Hey Bud Glad you stopped by and left some food for thought. You have good points as usual and I'll re-read and think it through. I think what I was getting at by not saying much to J about my feeling blue is that I'm learning to detach in a way that I can be sad without laying it at his feet because he hasn't fixed it, or something about the R disappoints me. I did tell him that I'm blue and was feeling bad because I'm realizing this is a long term struggle. I think he comforted me when I told him that. So, on that point, it was more of a matter of him being truthful about what he could give and me processing it and feeling real emotions without blaming and running away from the R.

OTOH, you're right in that I protect him at times instead of stating my feelings. I'm getting better at that, and am trying to state MY feelings without blaming him or feeling that he's responsible for them, because he isnt. Although, I have to admit, I've went the other way too, so I have to be careful or I will end up blaming or demanding that he change something. Growth in progress, but I feel good about it so far.

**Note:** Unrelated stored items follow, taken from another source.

-- ==== Sys2Proof/Machine/Ageing.lean ====
section
/-! DEFINITION. Ageing, margins, engine tests, port loops and the firmware restart (chapter 20). -/

namespace Sys2Proof.Machine

/-! Margin items. -/

/-- A sample of a margin item (R506). -/
def State.margin (s : State) (kind inst : Nat) (v : Rat) : State :=
  s.modAge fun k =>
    if k.items.any fun x => x.kind == kind && x.inst == inst then
      { k with items := k.items.map fun x =>
          if x.kind = kind ∧ x.inst = inst then { x with sum := x.sum + v, n := x.n + 1 } else x }
    else { k with items := k.items ++ [{ kind := kind, inst := inst, sum := v, n := 1 }] }

/-- An item's value was re-planned (R506). -/
def State.replanned (s : State) (kind inst : Nat) : State :=
  s.modAge fun k => { k with items := k.items.map fun x =>
    if x.kind = kind ∧ x.inst = inst then { x with replannedAt := some s.nt } else x }

/-- A straight line through the daily means, latest first: slope per hour and coefficient of
determination (R506). -/
def fitLine (d : List Rat) : Rat × Rat :=
  let n : Rat := (d.length : Rat)
  let ps := d.zipIdx.map fun x => (-24 * (x.2 : Rat), x.1)
  let sum (f : Rat × Rat → Rat) : Rat := ps.foldl (fun t p => t + f p) 0
  let sx := sum (·.1)
  let sy := sum (·.2)
  let sxx := sum fun p => p.1 * p.1
  let sxy := sum fun p => p.1 * p.2
  let syy := sum fun p => p.2 * p.2
  let vx := n * sxx - sx * sx
  let vy := n * syy - sy * sy
  let c := n * sxy - sx * sy
  if vx = 0 ∨ vy = 0 then (if vx = 0 then 0 else c / vx, 0) else (c / vx, c * c / (vx * vy))

/-- The daily update of an item (R506, R507): the mean of its day, the fit and the warnings. -/
def State.dailyItem (s : State) (x : Margin) : Margin × Bool :=
  let days := if x.n = 0 then x.days else (x.sum / (x.n : Rat) :: x.days).take 400
  let v := days.headD 0
  let first := match x.first with
    | some f => some f
    | none => days.head?
  let lim := s.marginLimit x.kind x.inst v
  let (slope, r2) := fitLine (days.take 30)
  let fit := decide (7 ≤ (days.take 30).length) && decide (0 < (lim - v) * slope) && decide (1 / 2 ≤ r2)
  let ttl := if fit then min 0xFFFFFFFE ((lim - v) / slope).floor.toNat else 0xFFFFFFFF
  let wTtl := fit && decide (ttl < s.pN Pid.ageTtlWarn)
  let wRest := first.any fun f => decide (rabs (lim - v) < rabs (lim - f) / 5)
  ({ x with sum := 0, n := 0, days := days, first := first, warnTtl := wTtl, warnRest := wRest,
            fitValid := fit, slope := slope * 1000, ttl := ttl },
   (wTtl && !x.warnTtl) || (wRest && !x.warnRest))

/-- The daily update (R498, R499, R506, R507). -/
def execDailyUpdate (tm : Nat) (s : State) : Host.Outcome State Fault Refusal :=
  let s := s.adv tm
  if !s.fwRuns || decide (s.nt < s.age.lastDaily + secs 86400) then .next s else
  let s := s.margin 6 0 (lifeOf s.age.hist 175200)
  let s := s.each (allAxes.filter fun a => s.motType a.val ≠ 0) fun t a =>
    t.margin 7 a.val (lifeOf t.age.axes[a].hist (t.pN Pid.ageBridgeLife))
  let s := s.each ((List.range 16).filter fun i => s.fio.cmd.getLsbD i) fun t i =>
    let (v, t) := t.drawRat
    t.margin 8 i v
  let s := s.each ((allAxes.filter fun a => (0 : Nat) < (s.age.axes[a]).fricN)) fun t a =>
    let x := t.age.axes[a]
    let t := t.margin 10 a.val (x.fricSum / (x.fricN : Rat))
    t.modAge fun k => { k with axes := k.axes.set a { x with fricSum := 0, fricN := 0 } }
  let up := s.age.items.map fun x => (x, s.dailyItem x)
  let s := s.modAge fun k => { k with items := up.map (·.2.1), lastDaily := s.nt }
  .next (s.each (up.filter (·.2.2)) fun t x => t.raise 0x9001 0 [] (x.1.kind + x.1.inst * 256))

/-! Re-planning. -/

/-- The AVS law of every 10 ms (R500). -/
def execAvsUpdate (slack : Int) (tm : Nat) (s : State) : Host.Outcome State Fault Refusal :=
  let s := s.adv tm
  if !s.fullService then .next s else
  let tgt : Int := (s.pN Pid.ageAvsSlackTgt : Nat)
  let vmax := s.pN Pid.ageAvsVmax
  let v := s.age.vdd
  let s := (s.modAge fun k => { k with slack := slack }).margin 1 0 (slack : Rat)
  if s.pN Pid.ageAvsEnable = 0 ∨ s.pwr.state == .service then .next s else
  let up := slack < tgt ∧ v < vmax
  let down := !decide (slack < tgt) && decide (tgt + 20 < slack ∧ 750 < v ∧ s.age.vddAt + ms 1000 ≤ s.nt)
  let w := if up then min (v + 5) vmax else if down then v - 5 else v
  let s := s.modAge fun k => { k with vdd := w, vddAt := if w = v then k.vddAt else s.nt }
  let s := (s.emit (.avs w)).margin 2 0 ((vmax : Rat) - (w : Rat))
  let s := if w = v then s else (s.replanned 1 0).replanned 2 0
  .next (if slack < tgt ∧ v = vmax then s.raise 0x9002 0 [] else s)
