/-- Flushes that do not wait for a stop (R240).  An axis that reaches OFF under R442 after L4 or STO keeps its queue, as
R239 and `AX.PRF.KEEP` ask (DEDUCED, log 166). -/
def State.flushChecks (s : State) (a : Fin 128) : State :=
  let x := s.axes[a]
  let unref := x.fbk.unref && !x.prf.unrefSeen
  let absEnd := x.prf.queue.any fun e => e.typ == 0 || (e.tgt.isSome && e.positional)
  let keep := s.pN (Pid.axPrfKeep a.val) = 1
  let s := if x.prf.queue.isEmpty then s
    else if x.prf.offFlush then s.flushQueue a 1
    else if unref && absEnd then s.flushQueue a 2
    else if x.prf.hardFault && !keep then s.flushQueue a 3
    else s
  let s := if s.axes[a].prf.flushReq && !(x.active && x.trajMoves) then s.flushQueue a 0 else s
  s.modPrf a fun p => { p with unrefSeen := x.fbk.unref, offFlush := false }

/-- An axis in the mask ignores network cyclic set-points (R62): nothing of a stream is left when it leaves the mask,
so that it holds its last image set-point until a new one arrives. -/
def State.dropStream (s : State) (a : Fin 128) : State :=
  if s.inMask a.val then s.modPrf a fun p => { p with ipo := {}, spIn := [] } else s

/-- The set-point wraps as positions do (R176, R177), and with it what the trajectory unit reckons from it. -/
def State.rebase (s : State) (a : Fin 128) : State :=
  let p := s.axes[a].prf.now.pos
  let d := s.posWrap a p - p
  if d = 0 || !s.axes[a].prf.now.own && s.inMask a.val then s else
  s.modAxis a fun x =>
    { x with
      prf := { x.prf with
        now := { x.prf.now with pos := x.prf.now.pos + d }, next := { x.prf.next with pos := x.prf.next.pos + d }
        planPos := x.prf.planPos + d, lastEnd := x.prf.lastEnd.map (· + d)
        queue := x.prf.queue.map fun e => { e with tgt := e.tgt.map (· + d) } }
      gea := { x.gea with s0 := x.gea.s0 + d, out1 := x.gea.out1 + d }
      stp := { x.stp with ofs := x.stp.ofs - roundEven ((d : Rat) * s.microPerCt a) } }

/-- The set-points of frame k + 1 of one axis, once in a frame (R225). -/
def State.trajAxis (s : State) (a : Fin 128) : State :=
  if s.axes[a].prf.spTick = some s.frame.tick then s else
  let s := s.readRequests a
  let s := s.modPrf a fun p => { p with spTick := some s.frame.tick }
  let s := (((s.dropStream a).appendImage a).rebase a).flushChecks a
  let b0 := s.spNow a
  let b := { b0 with pos := s.posWrap a b0.pos }
  let x := s.axes[a]
  let stepIn := s.motType a.val = 2 && s.pN (Pid.axStpStepSrc a.val) = 1
  let s :=
    if !x.active then s.trajIdle a b
    else if x.prf.stopRow ≠ 0 then s.stopStep a b
    else if x.stp.alignFrom.isSome then s.modPrf a fun p => { p with next := restAt p.next (s.posNear a b) 0 }
    else if stepIn then s.stepInput a b
    else if (x.prf.mode = 4 || x.prf.mode = 0) && s.modeCode a = 0 then
      s.modPrf a fun p => { p with next := { b with own := true }, kept := p.running, plan := [] }
    else if x.prf.mode = 4 || x.prf.mode = 0 then (s.profileStep a b).limitCheck a
    else (s.cyclicStep a b).limitCheck a
  s.modAxis a fun x => { x with zoneEdges := [], swEdges := [], hom := { x.hom with abortReq := false } }

/-- The trajectory unit of a cluster works: its domain is powered and ticks have begun. -/
def State.trajRuns (s : State) (c : Fin 8) : Bool := s.axOn c && s.frame.ticking

/-- The set-points of frame k + 1 of every axis of a cluster (R225). -/
def State.trajCluster (s : State) (c : Fin 8) : State :=
  s.each ((clusterAxes c).filter fun a => s.motType a.val ≠ 0) fun t a => t.trajAxis a

/-- TRAJECTORY_RUN (R225): the trajectory unit is part of its engine, so an overrun of the frame discards its results
too (R36): before the engine has written its last schedule they wait for it (log 118). -/
def execTrajectoryRun (c : Fin 8) (s : State) : Host.Outcome State Fault Refusal :=
  .next (if !s.trajRuns c || s.frame.overran.getLsbD c.val then s
    else if s.frame.finished.getLsbD c.val then s.trajCluster c
    else s.modFrame fun f => { f with traj := f.traj ||| (1#8 <<< c.val) })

You know me pretty well Bud.. I need to pay attention to what I say, that I say it appropriately and at the right time with thought beforehand. I don't plan to hide things or protect J, but I do want to be considerate when he says he has more than he can personally deal with at the moment, and I'd like to make sure I'm communicating what I'm feeling honestly and taking responsibility for that rather than dumping my feelings at his feet.

More later.. I do need to be watchful of so much, but still I can't be paranoid of saying the wrong things either! He IS a grown man

I'm glad you posted.. I always look forward to your insight!